As a result of the above stack alignment, this patch introduces about
5 bits of randomness after pt_regs is spilled to the thread stack on
x86_64, and 6 bits on x86_32 (since its has 1 fewer bit required for
stack alignment). The amount of entropy could be adjusted based on how
much of the stack space we wish to trade for security.
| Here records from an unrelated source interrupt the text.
-- ==== Sys2Proof/Laws/State.lean ====
section
/-! SUPPORT. One lemma per field per update of the state: each update leaves every other field as it was, and
the record it replaces reads as the new one. -/

namespace Sys2Proof.Machine

open Sys2Proof

/-! ### Reading and replacing one of a fixed number of records -/

theorem get_eq_getElem {α : Type} {n : Nat} (v : Vector α n) (i : Fin n) : v.get i = v[i.val] := rfl

@[simp] theorem get_set_same {α : Type} {n : Nat} (v : Vector α n) (i : Fin n) (x : α) :
    (v.set i.val x i.isLt).get i = x := by
  simp [get_eq_getElem]

theorem get_set_other {α : Type} {n : Nat} (v : Vector α n) (i j : Fin n) (x : α) (h : j ≠ i) :
    (v.set i.val x i.isLt).get j = v.get j := by
  have h' : i.val ≠ j.val := fun e => h (Fin.ext e.symm)
  simp [get_eq_getElem, h']

theorem get_set {α : Type} {n : Nat} (v : Vector α n) (i j : Fin n) (x : α) :
    (v.set i.val x i.isLt).get j = if j = i then x else v.get j := by
  split
  · next h => subst h; exact get_set_same v j x
  · next h => exact get_set_other v i j x h

@[simp] theorem get_ofFn {α : Type} {n : Nat} (f : Fin n → α) (i : Fin n) :
    (Vector.ofFn f).get i = f i := by
  simp [get_eq_getElem]

@[simp] theorem get_eachRecord {α : Type} {n : Nat} (f : α → α) (v : Vector α n) (i : Fin n) :
    (eachRecord f v).get i = f (v.get i) := get_ofFn _ i

@[simp] theorem get_replicate {α : Type} {n : Nat} (x : α) (i : Fin n) :
    (Vector.replicate n x).get i = x := by
  simp [get_eq_getElem]

theorem vector_ext_get {α : Type} {n : Nat} {v w : Vector α n} (h : ∀ i : Fin n, v.get i = w.get i) :
    v = w := by
  apply Vector.ext
  intro i hi
  simpa [get_eq_getElem] using h ⟨i, hi⟩

variable (s : State)

/-! ### setLine -/

@[simp] theorem State.setLine_rstn (n : LineId) (l : Line) : (s.setLine n l).rstn = s.rstn := rfl
@[simp] theorem State.setLine_count (n : LineId) (l : Line) : (s.setLine n l).count = s.count := rfl
@[simp] theorem State.setLine_linkAddress (n : LineId) (l : Line) : (s.setLine n l).linkAddress = s.linkAddress := rfl
@[simp] theorem State.setLine_hold (n : LineId) (l : Line) : (s.setLine n l).hold = s.hold := rfl
@[simp] theorem State.setLine_fbk (n : LineId) (l : Line) : (s.setLine n l).fbk = s.fbk := rfl
@[simp] theorem State.setLine_table (n : LineId) (l : Line) : (s.setLine n l).table = s.table := rfl
@[simp] theorem State.setLine_nextId (n : LineId) (l : Line) : (s.setLine n l).nextId = s.nextId := rfl
@[simp] theorem State.setLine_masters (n : LineId) (l : Line) : (s.setLine n l).masters = s.masters := rfl
@[simp] theorem State.setLine_config (n : LineId) (l : Line) : (s.setLine n l).config = s.config := rfl
@[simp] theorem State.setLine_generation (n : LineId) (l : Line) : (s.setLine n l).generation = s.generation := rfl
@[simp] theorem State.setLine_session (n : LineId) (l : Line) : (s.setLine n l).session = s.session := rfl
@[simp] theorem State.setLine_status (n : LineId) (l : Line) : (s.setLine n l).status = s.status := rfl
@[simp] theorem State.setLine_lastRestart (n : LineId) (l : Line) : (s.setLine n l).lastRestart = s.lastRestart := rfl
@[simp] theorem State.setLine_ports (n : LineId) (l : Line) : (s.setLine n l).ports = s.ports := rfl
@[simp] theorem State.setLine_pending (n : LineId) (l : Line) : (s.setLine n l).pending = s.pending := rfl
@[simp] theorem State.setLine_master (n : LineId) (l : Line) (m' : MasterId) : (s.setLine n l).master m' = s.master m' := rfl
@[simp] theorem State.setLine_stat (n : LineId) (l : Line) (m' : MasterId) : (s.setLine n l).stat m' = s.stat m' := rfl
@[simp] theorem State.setLine_port (n : LineId) (l : Line) (p' : PortId) : (s.setLine n l).port p' = s.port p' := rfl
@[simp] theorem State.setLine_input (n : LineId) (l : Line) (n' : LineId) : (s.setLine n l).input n' = s.input n' := rfl

/-! ### updLine -/

@[simp] theorem State.updLine_rstn (n : LineId) (f : Line → Line) : (s.updLine n f).rstn = s.rstn := rfl
@[simp] theorem State.updLine_count (n : LineId) (f : Line → Line) : (s.updLine n f).count = s.count := rfl
@[simp] theorem State.updLine_linkAddress (n : LineId) (f : Line → Line) : (s.updLine n f).linkAddress = s.linkAddress := rfl
@[simp] theorem State.updLine_hold (n : LineId) (f : Line → Line) : (s.updLine n f).hold = s.hold := rfl
@[simp] theorem State.updLine_fbk (n : LineId) (f : Line → Line) : (s.updLine n f).fbk = s.fbk := rfl
@[simp] theorem State.updLine_table (n : LineId) (f : Line → Line) : (s.updLine n f).table = s.table := rfl
@[simp] theorem State.updLine_nextId (n : LineId) (f : Line → Line) : (s.updLine n f).nextId = s.nextId := rfl
@[simp] theorem State.updLine_masters (n : LineId) (f : Line → Line) : (s.updLine n f).masters = s.masters := rfl
@[simp] theorem State.updLine_config (n : LineId) (f : Line → Line) : (s.updLine n f).config = s.config := rfl
@[simp] theorem State.updLine_generation (n : LineId) (f : Line → Line) : (s.updLine n f).generation = s.generation := rfl
@[simp] theorem State.updLine_session (n : LineId) (f : Line → Line) : (s.updLine n f).session = s.session := rfl
@[simp] theorem State.updLine_status (n : LineId) (f : Line → Line) : (s.updLine n f).status = s.status := rfl
@[simp] theorem State.updLine_lastRestart (n : LineId) (f : Line → Line) : (s.updLine n f).lastRestart = s.lastRestart := rfl
@[simp] theorem State.updLine_ports (n : LineId) (f : Line → Line) : (s.updLine n f).ports = s.ports := rfl
@[simp] theorem State.updLine_pending (n : LineId) (f : Line → Line) : (s.updLine n f).pending = s.pending := rfl
@[simp] theorem State.updLine_master (n : LineId) (f : Line → Line) (m' : MasterId) : (s.updLine n f).master m' = s.master m' := rfl
@[simp] theorem State.updLine_stat (n : LineId) (f : Line → Line) (m' : MasterId) : (s.updLine n f).stat m' = s.stat m' := rfl
@[simp] theorem State.updLine_port (n : LineId) (f : Line → Line) (p' : PortId) : (s.updLine n f).port p' = s.port p' := rfl
@[simp] theorem State.updLine_input (n : LineId) (f : Line → Line) (n' : LineId) : (s.updLine n f).input n' = s.input n' := rfl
My measure of syscall performance overhead (on x86_64):

lmbench: /usr/lib/lmbench/bin/x86_64-linux-gnu/lat_syscall -N 10000 null
    randomize_kstack_offset=y	Simple syscall: 0.7082 microseconds
    randomize_kstack_offset=n	Simple syscall: 0.7016 microseconds

So, roughly 0.9% overhead growth for a no-op syscall, which is very
manageable. And for people that don't want this, it's off by default.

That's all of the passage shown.